[Saved data entries]
________

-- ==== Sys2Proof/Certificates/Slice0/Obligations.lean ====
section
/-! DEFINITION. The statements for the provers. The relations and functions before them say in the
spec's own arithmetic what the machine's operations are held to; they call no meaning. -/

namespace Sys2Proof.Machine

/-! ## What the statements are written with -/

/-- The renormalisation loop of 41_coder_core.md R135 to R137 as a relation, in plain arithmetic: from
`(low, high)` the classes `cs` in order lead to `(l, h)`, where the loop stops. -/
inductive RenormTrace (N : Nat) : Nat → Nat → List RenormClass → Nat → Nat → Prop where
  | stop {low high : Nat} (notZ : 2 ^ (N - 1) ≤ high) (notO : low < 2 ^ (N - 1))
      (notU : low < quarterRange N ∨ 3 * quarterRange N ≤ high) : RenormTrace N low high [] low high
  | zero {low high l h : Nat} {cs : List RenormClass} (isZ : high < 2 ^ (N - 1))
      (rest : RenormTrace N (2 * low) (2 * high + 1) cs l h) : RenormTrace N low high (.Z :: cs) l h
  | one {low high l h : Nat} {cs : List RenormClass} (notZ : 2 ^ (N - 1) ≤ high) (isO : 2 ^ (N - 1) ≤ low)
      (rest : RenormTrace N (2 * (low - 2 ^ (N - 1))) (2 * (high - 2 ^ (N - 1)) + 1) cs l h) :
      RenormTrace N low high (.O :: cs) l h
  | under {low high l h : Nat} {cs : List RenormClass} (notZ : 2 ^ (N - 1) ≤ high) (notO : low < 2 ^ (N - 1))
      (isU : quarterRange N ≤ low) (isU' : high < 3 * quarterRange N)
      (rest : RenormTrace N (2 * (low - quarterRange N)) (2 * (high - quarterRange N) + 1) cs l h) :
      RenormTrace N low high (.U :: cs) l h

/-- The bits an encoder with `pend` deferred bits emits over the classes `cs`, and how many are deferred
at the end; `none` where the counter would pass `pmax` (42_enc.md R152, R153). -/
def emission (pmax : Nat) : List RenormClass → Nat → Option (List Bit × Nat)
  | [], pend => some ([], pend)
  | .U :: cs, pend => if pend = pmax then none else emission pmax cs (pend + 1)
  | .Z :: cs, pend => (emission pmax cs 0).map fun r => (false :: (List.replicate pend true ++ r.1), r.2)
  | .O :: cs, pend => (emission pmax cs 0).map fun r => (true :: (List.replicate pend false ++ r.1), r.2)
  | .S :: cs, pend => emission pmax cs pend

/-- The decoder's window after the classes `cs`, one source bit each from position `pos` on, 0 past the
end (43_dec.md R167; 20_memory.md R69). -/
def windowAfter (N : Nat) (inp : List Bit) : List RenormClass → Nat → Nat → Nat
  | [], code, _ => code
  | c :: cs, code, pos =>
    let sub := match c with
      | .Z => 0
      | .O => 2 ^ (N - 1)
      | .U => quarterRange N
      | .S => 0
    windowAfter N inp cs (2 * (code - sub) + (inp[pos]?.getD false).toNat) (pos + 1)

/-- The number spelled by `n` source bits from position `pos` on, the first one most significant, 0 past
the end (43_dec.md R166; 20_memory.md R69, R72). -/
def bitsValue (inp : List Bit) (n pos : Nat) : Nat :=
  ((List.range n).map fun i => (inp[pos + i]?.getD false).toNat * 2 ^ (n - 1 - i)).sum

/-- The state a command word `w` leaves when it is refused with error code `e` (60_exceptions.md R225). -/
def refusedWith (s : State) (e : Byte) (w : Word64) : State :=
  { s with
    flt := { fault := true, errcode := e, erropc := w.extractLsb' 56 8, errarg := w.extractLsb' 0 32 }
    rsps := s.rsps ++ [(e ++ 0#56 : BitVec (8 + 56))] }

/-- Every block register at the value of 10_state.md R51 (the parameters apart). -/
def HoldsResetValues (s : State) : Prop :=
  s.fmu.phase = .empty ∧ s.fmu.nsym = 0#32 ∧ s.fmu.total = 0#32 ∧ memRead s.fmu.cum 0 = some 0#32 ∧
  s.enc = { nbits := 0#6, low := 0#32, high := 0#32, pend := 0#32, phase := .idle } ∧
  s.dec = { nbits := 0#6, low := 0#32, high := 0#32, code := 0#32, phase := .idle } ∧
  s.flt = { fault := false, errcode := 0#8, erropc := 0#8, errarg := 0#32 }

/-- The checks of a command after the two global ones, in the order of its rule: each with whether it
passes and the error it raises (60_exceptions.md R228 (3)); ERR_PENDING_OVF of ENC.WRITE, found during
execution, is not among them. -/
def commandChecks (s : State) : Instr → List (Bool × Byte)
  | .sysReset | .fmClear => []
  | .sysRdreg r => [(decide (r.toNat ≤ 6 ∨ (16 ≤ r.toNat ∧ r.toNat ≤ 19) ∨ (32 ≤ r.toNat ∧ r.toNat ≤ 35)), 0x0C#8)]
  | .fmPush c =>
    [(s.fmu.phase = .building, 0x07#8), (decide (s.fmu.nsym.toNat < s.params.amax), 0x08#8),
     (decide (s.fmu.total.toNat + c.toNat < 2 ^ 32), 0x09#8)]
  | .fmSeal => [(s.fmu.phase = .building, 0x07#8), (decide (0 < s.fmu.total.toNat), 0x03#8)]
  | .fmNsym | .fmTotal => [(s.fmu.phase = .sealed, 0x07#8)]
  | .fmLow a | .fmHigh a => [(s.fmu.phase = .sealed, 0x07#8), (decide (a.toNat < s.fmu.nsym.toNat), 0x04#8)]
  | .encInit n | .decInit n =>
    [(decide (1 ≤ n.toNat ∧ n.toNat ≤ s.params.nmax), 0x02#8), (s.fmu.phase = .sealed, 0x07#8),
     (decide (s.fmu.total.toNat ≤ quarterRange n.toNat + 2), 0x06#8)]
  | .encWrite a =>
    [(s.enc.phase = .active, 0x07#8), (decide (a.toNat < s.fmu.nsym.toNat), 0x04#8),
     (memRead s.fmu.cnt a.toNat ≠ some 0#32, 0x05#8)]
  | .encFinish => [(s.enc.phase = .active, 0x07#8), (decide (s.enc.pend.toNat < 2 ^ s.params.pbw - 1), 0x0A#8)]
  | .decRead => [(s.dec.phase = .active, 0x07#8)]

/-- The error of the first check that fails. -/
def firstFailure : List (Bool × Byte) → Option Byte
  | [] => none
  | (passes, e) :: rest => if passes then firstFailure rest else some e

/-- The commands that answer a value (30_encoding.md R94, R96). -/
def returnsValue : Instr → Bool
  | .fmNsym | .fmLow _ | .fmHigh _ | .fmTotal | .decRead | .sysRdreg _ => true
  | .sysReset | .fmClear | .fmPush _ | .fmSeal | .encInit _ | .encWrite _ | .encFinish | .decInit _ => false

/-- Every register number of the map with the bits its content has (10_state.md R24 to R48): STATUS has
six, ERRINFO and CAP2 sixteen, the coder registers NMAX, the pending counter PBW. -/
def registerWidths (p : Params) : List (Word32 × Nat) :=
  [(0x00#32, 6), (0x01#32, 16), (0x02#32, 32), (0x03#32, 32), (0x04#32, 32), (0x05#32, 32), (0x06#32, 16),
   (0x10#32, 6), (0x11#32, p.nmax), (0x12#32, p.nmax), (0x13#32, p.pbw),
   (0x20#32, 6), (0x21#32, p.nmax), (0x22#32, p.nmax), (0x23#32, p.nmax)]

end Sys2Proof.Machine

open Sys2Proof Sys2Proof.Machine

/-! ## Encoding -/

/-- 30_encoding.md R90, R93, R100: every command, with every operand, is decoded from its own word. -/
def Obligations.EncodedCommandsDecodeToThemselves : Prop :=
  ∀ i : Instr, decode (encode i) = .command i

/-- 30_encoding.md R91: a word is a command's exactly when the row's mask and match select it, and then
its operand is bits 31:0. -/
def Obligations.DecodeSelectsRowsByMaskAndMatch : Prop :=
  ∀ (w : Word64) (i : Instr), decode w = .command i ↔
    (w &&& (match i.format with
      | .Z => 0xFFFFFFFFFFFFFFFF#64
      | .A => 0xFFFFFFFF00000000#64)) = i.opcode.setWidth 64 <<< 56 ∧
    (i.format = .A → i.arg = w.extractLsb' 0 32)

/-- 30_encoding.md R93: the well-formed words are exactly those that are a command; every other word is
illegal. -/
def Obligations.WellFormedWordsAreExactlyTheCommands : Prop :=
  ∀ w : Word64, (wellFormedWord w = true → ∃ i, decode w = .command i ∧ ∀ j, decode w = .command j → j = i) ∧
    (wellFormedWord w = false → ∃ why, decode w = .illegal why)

________

EXERCISE REQUIREMENTS:
Keep to the lines above, from the first one through the line where "loop stops. -/" appears, and copy them exactly.

TASK SOLUTION:
-- ==== Sys2Proof/Certificates/Slice0/Obligations.lean ====
section
/-! DEFINITION. The statements for the provers. The relations and functions before them say in the
spec's own arithmetic what the machine's operations are held to; they call no meaning. -/

namespace Sys2Proof.Machine

/-! ## What the statements are written with -/

/-- The renormalisation loop of 41_coder_core.md R135 to R137 as a relation, in plain arithmetic: from
`(low, high)` the classes `cs` in order lead to `(l, h)`, where the loop stops. -/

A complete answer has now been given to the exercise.